======== DATA RECORDS
-- ==== Sys2Proof/Machine/Ops.lean ====
section
/-!
DEFINITION. The named operations over the state: memory words with their full/empty and poison bits, cores, slots and
frames; waiters and wakes (R121, R122, R153); fault records and the taking of a fault (R203-R206, R213, R217); the
handing of slots to waiting work (R125); barrier objects (R138, R139) and ordered additions (R328).
-/

namespace Sys2Proof.Machine

/-- The outcome of a meaning. -/
abbrev Res := Host.Outcome State Fault Refusal

/-! ## Memory -/

/-- The byte at a location; an unlisted byte is zero (log 2). (DESIGN CHOICE, unsafe: log 2) -/
def Memory.byte (m : Memory) (loc : Nat) : Byte := Tab.rd 0 m.bytes loc

/-- Writes a byte, keeping the canonical form. (DESIGN CHOICE, unsafe: log 2) -/
def Memory.setByte (m : Memory) (loc : Nat) (b : Byte) : Memory := { m with bytes := Tab.set 0 m.bytes loc b }

/-- n bytes from loc as a number, little-endian (R4). -/
def Memory.read (m : Memory) : Nat → Nat → Nat
  | _, 0 => 0
  | loc, n + 1 => (m.byte loc).toNat + 256 * m.read (loc + 1) n

/-- Writes the low n bytes of v at loc, little-endian (R4). -/
def Memory.write (m : Memory) : Nat → Nat → Nat → Memory
  | _, 0, _ => m
  | loc, n + 1, v => (m.setByte loc (BitVec.ofNat 8 v)).write (loc + 1) n (v / 256)

/-- The full/empty bit of the word that holds a location (R17). -/
def Memory.isFull (m : Memory) (loc : Nat) : Bool := Tab.rd false m.full (loc / 8)

/-- Sets the full/empty bit of the word that holds a location. -/
def Memory.setFull (m : Memory) (loc : Nat) (b : Bool) : Memory := { m with full := Tab.set false m.full (loc / 8) b }

/-- The poison bit of the word that holds a location (R17). -/
def Memory.isPois (m : Memory) (loc : Nat) : Bool := Tab.rd false m.pois (loc / 8)

/-- Sets the poison bit of the word that holds a location. -/
def Memory.setPois (m : Memory) (loc : Nat) (b : Bool) : Memory := { m with pois := Tab.set false m.pois (loc / 8) b }

/-- The canonical form of memory: addresses strictly rising, no entry equal to what an unlisted one reads as. (DESIGN CHOICE, unsafe: log 2) -/
def Memory.wf (m : Memory) : Bool := Tab.canon 0 m.bytes && Tab.canon false m.full && Tab.canon false m.pois

/-- A byte of memory. -/
def State.byte (s : State) (loc : Nat) : Byte := s.mem.byte loc

/-- n bytes of memory as a number. -/
def State.rdMem (s : State) (loc n : Nat) : Nat := s.mem.read loc n

/-- A 64-bit word of memory. -/
def State.rdWord (s : State) (loc : Nat) : Word := word (s.mem.read loc 8)

/-- Writes n bytes of memory. -/
def State.wrMem (s : State) (loc n v : Nat) : State := { s with mem := s.mem.write loc n v }

/-- A write of a whole aligned word replaces it and clears its poison (R152). -/
def State.wrWord (s : State) (loc : Nat) (v : Word) : State :=
  { s with mem := (s.mem.write loc 8 v.toNat).setPois loc false }

/-- Sets the full/empty bit of a word. -/
def State.setFull (s : State) (loc : Nat) (b : Bool) : State := { s with mem := s.mem.setFull loc b }

/-- Sets the poison bit of a word. -/
def State.setPois (s : State) (loc : Nat) (b : Bool) : State := { s with mem := s.mem.setPois loc b }

/-- Whether any of n bytes from loc lies in a poisoned word. -/
def State.anyPois (s : State) (loc n : Nat) : Bool :=
  (List.range ((loc % 8 + n + 7) / 8)).any fun i => s.mem.isPois (wordLoc loc + 8 * i)

/-! ## Cores, slots and frames -/

/-- Core c. -/
def State.core (s : State) (c : Nat) : Core := Tab.rd {} s.cores c

/-- Changes core c. -/
def State.updCore (s : State) (c : Nat) (f : Core → Core) : State := { s with cores := Tab.upd {} s.cores c f }

/-- Slot k of core c. -/
def State.slot (s : State) (c k : Nat) : Slot := Tab.rd {} (s.core c).slots k

/-- Changes slot k of core c. -/
def State.updSlot (s : State) (c k : Nat) (f : Slot → Slot) : State :=
  s.updCore c fun x => { x with slots := Tab.upd {} x.slots k f }

/-- Changes the current frame of a slot. -/
def State.updFrame (s : State) (c k : Nat) (f : Frame → Frame) : State :=
  s.updSlot c k fun x => { x with frame := f x.frame }

/-- Vault controller c. -/
def State.vault (s : State) (c : Nat) : Vault := Tab.rd {} s.vaults c

/-- Changes vault controller c. -/
def State.updVault (s : State) (c : Nat) (f : Vault → Vault) : State := { s with vaults := Tab.upd {} s.vaults c f }

/-- Square sq. -/
def State.square (s : State) (sq : Nat) : Square := Tab.rd {} s.squares sq

/-- Changes square sq. -/
def State.updSquare (s : State) (sq : Nat) (f : Square → Square) : State :=
  { s with squares := Tab.upd {} s.squares sq f }

/-- District d of the package. -/
def State.district (s : State) (d : Nat) : District := Tab.rd {} s.districts d

/-- Die d. -/
def State.die (s : State) (d : Nat) : Die := Tab.rd {} s.dies d

/-- Changes die d. -/
def State.updDie (s : State) (d : Nat) (f : Die → Die) : State := { s with dies := Tab.upd {} s.dies d f }

/-- Port p. -/
def State.port (s : State) (p : Nat) : Port := Tab.rd {} s.ports p

/-- Changes port p. -/
def State.updPort (s : State) (p : Nat) (f : Port → Port) : State := { s with ports := Tab.upd {} s.ports p f }

/-- General register Gk of a context. -/
def Ctx.reg (x : Ctx) (k : Nat) : Word := Tab.rd 0 x.g k

/-- Writes Gk. -/
def Ctx.setReg (x : Ctx) (k : Nat) (v : Word) : Ctx := { x with g := x.g.put k v }

/-- Segment register Sk of a context. -/
def Ctx.segReg (x : Ctx) (k : Nat) : BitVec 128 := Tab.rd 0 x.seg k

/-- Writes Sk. -/
def Ctx.setSeg (x : Ctx) (k : Nat) (v : BitVec 128) : Ctx := { x with seg := x.seg.put k v }

/-- WAIT.KIND (Table 7.3). -/
def waitKind (w : Word) : Nat := wbits w 63 60

/-- WAIT of a kind and address. -/
def waitOf (kind addr : Nat) : Word := word (kind * 2 ^ 60 + addr % 2 ^ 56)

/-- HT, bit 59 of WAIT (R111). -/
def waitHt (w : Word) : Bool := w.toNat.testBit 59

/-- Counts one use of the package's serial numbers. (DESIGN CHOICE, unsafe: log 59) -/
def State.nextSerial (s : State) : State := { s with serial := s.serial + 1 }

/-- Sends a packet on the mesh. -/
def State.send (s : State) (p : Packet) : State := { s with net := s.net ++ [p] }

/-- The package id (R71). -/
def State.pkg (s : State) : Nat := s.mgmt.config.pkgId

/-! ## Launches by id (R75) -/

/-- The home die of a launch id. -/
def lidDie (lid : Nat) : Nat := bits lid 15 14

/-- The entry number of a launch id. -/
def lidEntry (lid : Nat) : Nat := bits lid 13 5

/-- The generation of a launch id. -/
def lidGen (lid : Nat) : Nat := bits lid 4 0

/-- The launch id of entry e of die d in generation g. -/
def lidOf (d e g : Nat) : Nat := d * 2 ^ 14 + e * 2 ^ 5 + g

/-- Launch entry e of die d. -/
def State.entryAt (s : State) (d e : Nat) : Entry := Tab.rd {} (s.die d).table e

/-- Changes launch entry e of die d. -/
def State.updEntry (s : State) (d e : Nat) (f : Entry → Entry) : State :=
  s.updDie d fun x => { x with table := Tab.upd {} x.table e f }

/-- The launch entry of an id. -/
def State.entry (s : State) (lid : Nat) : Entry := s.entryAt (lidDie lid) (lidEntry lid)

/-- Changes the launch entry of an id. -/
def State.updLaunch (s : State) (lid : Nat) (f : Entry → Entry) : State := s.updEntry (lidDie lid) (lidEntry lid) f

/-- A launch id that names a live entry of its generation. -/
def State.lidLive (s : State) (lid : Nat) : Bool :=
  (s.entry lid).st != .ended && (s.entry lid).st != .guest && (s.entry lid).gen == lidGen lid

/-! ## Layers (R162, Table 8.11) -/

/-- A core whose square the power-up sequence has not enabled yet: its vault layers have no power (R23). -/
def State.unpowered (s : State) (c : Nat) : Bool :=
  match s.mgmt.phase with
  | .powering _ => !(s.square (squareOf c)).on
  | _ => false

/-- A vault location on a powered-off layer; one that is powering off still completes the accesses in flight (R162). -/
def State.layerOff (s : State) (loc : Nat) : Bool :=
  match vaultOf loc with
  | some (c, _) =>
    (!(s.vault c).on.toNat.testBit (layerOf loc) && !(s.vault c).busy.toNat.testBit (layerOf loc)) || s.unpowered c
  | none => false

/-- A vault location on a layer that is powering on: accesses wait. -/
def State.layerBusy (s : State) (loc : Nat) : Bool :=
  match vaultOf loc with
  | some (c, _) => (s.vault c).on.toNat.testBit (layerOf loc) && (s.vault c).busy.toNat.testBit (layerOf loc)
  | none => false

/-- An access to a vault location opens its row and restarts the row's count (R158). -/
def State.touchRow (s : State) (loc : Nat) : State :=
  match vaultOf loc with
  | some (c, _) => s.updVault c fun v => { v with openRows := v.openRows.put (vbankOf loc) (rowOf loc, s.time) }
  | none => s

/-! ## Waiters (R153) and wakes (R122) -/

/-- The waiter entry of a thread that waits at loc (for kind 5, the semaphore number). -/
def mkWaiter (s : State) (c k loc kind : Nat) : Waiter :=
  { loc := loc, kind := kind, core := c, slot := k, lid := tswLid (s.slot c k).ctx.tsw }

/-- The core whose vault holds a bank's overflow area (R153 item 2); a service core's TCM has none. (DESIGN CHOICE, unsafe: log 54) -/
def overflowCore (loc : Nat) : Option Nat :=
  let c := ownerOf loc
  if isSvc c then none else some c

/-- Registers a waiter at its bank, in the overflow area, or for an unregistered wake 1 us later (R153). (DESIGN CHOICE, unsafe: log 54) -/
def State.register (s : State) (w : Waiter) : State :=
  let here := s.waiters.filter fun x => bankOf x.loc == bankOf w.loc && !x.overflow
  if here.length < Config.waiterEntries then { s with waiters := s.waiters ++ [w] }
  else
    let late := s.updCore w.core fun x => { x with retry := x.retry ++ [(s.time + 1000, w)] }
    match overflowCore w.loc with
    | none => late
    | some c =>
      let spilled := s.waiters.filter fun x => x.overflow && overflowCore x.loc == some c
      if (s.vault c).wovf.toNat.testBit 0 && decide (spilled.length < Config.overflowEntries) then
        { s with waiters := s.waiters ++ [{ w with overflow := true }] }
      else late

/-- Registers a SEMWAIT at the semaphore unit of its core (R370). -/
def State.registerSem (s : State) (w : Waiter) : State :=
  s.updCore w.core fun x =>
    if (x.semWaiters.filter (·.kind == 5)).length < Config.waiterEntries then { x with semWaiters := x.semWaiters ++ [w] }
    else { x with retry := x.retry ++ [(s.time + 1000, w)] }

/-- Sends wakes, in order. -/
def State.sendWakes (s : State) (ws : List Waiter) : State := { s with net := s.net ++ ws.map Packet.wake }

/-- Wakes every waiter of the word at loc whose kind is listed, in order of registration (R153 item 4). -/
def State.wakeWord (s : State) (loc : Nat) (kinds : List Nat) : State :=
  let hit := fun (w : Waiter) => wordLoc w.loc == wordLoc loc && kinds.contains w.kind
  { s with waiters := s.waiters.filter (fun w => !hit w) }.sendWakes (s.waiters.filter hit)

/-- Wakes the WAITA waiters of a 64-byte line (Table 14.2). -/
def State.wakeLine (s : State) (loc : Nat) : State :=
  let hit := fun (w : Waiter) => w.loc / 64 == loc / 64 && w.kind == 3
  { s with waiters := s.waiters.filter (fun w => !hit w) }.sendWakes (s.waiters.filter hit)

/-- Wakes the BWAIT waiters of an object (Table 14.2). -/
def State.wakeObject (s : State) (loc : Nat) : State :=
  let hit := fun (w : Waiter) => w.loc == loc && w.kind == 4
  { s with waiters := s.waiters.filter (fun w => !hit w) }.sendWakes (s.waiters.filter hit)

/-- Removes the waiter entries of a thread in a slot. -/
def State.dropWaiters (s : State) (c k : Nat) : State :=
  let mine := fun (w : Waiter) => w.core == c && w.slot == k && w.entry == none
  let s := { s with waiters := s.waiters.filter (fun w => !mine w) }
  s.updCore c fun x =>
    { x with semWaiters := x.semWaiters.filter (fun w => !mine w)
             retry := x.retry.filter (fun r => !mine r.2) }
================
PROBLEM STATEMENT → The lines above, from the first through the one containing "def Memory.setFull (m", must be restated word for word, with nothing added.

ANSWER TO THIS TASK →
-- ==== Sys2Proof/Machine/Ops.lean ====
section
/-!
DEFINITION. The named operations over the state: memory words with their full/empty and poison bits, cores, slots and
frames; waiters and wakes (R121, R122, R153); fault records and the taking of a fault (R203-R206, R213, R217); the
handing of slots to waiting work (R125); barrier objects (R138, R139) and ordered additions (R328).
-/

namespace Sys2Proof.Machine

/-- The outcome of a meaning. -/
abbrev Res := Host.Outcome State Fault Refusal

/-! ## Memory -/

/-- The byte at a location; an unlisted byte is zero (log 2). (DESIGN CHOICE, unsafe: log 2) -/
def Memory.byte (m : Memory) (loc : Nat) : Byte := Tab.rd 0 m.bytes loc

/-- Writes a byte, keeping the canonical form. (DESIGN CHOICE, unsafe: log 2) -/
def Memory.setByte (m : Memory) (loc : Nat) (b : Byte) : Memory := { m with bytes := Tab.set 0 m.bytes loc b }

/-- n bytes from loc as a number, little-endian (R4). -/
def Memory.read (m : Memory) : Nat → Nat → Nat
  | _, 0 => 0
  | loc, n + 1 => (m.byte loc).toNat + 256 * m.read (loc + 1) n

/-- Writes the low n bytes of v at loc, little-endian (R4). -/
def Memory.write (m : Memory) : Nat → Nat → Nat → Memory
  | _, 0, _ => m
  | loc, n + 1, v => (m.setByte loc (BitVec.ofNat 8 v)).write (loc + 1) n (v / 256)

/-- The full/empty bit of the word that holds a location (R17). -/
def Memory.isFull (m : Memory) (loc : Nat) : Bool := Tab.rd false m.full (loc / 8)

/-- Sets the full/empty bit of the word that holds a location. -/
def Memory.setFull (m : Memory) (loc : Nat) (b : Bool) : Memory := { m with full := Tab.set false m.full (loc / 8) b }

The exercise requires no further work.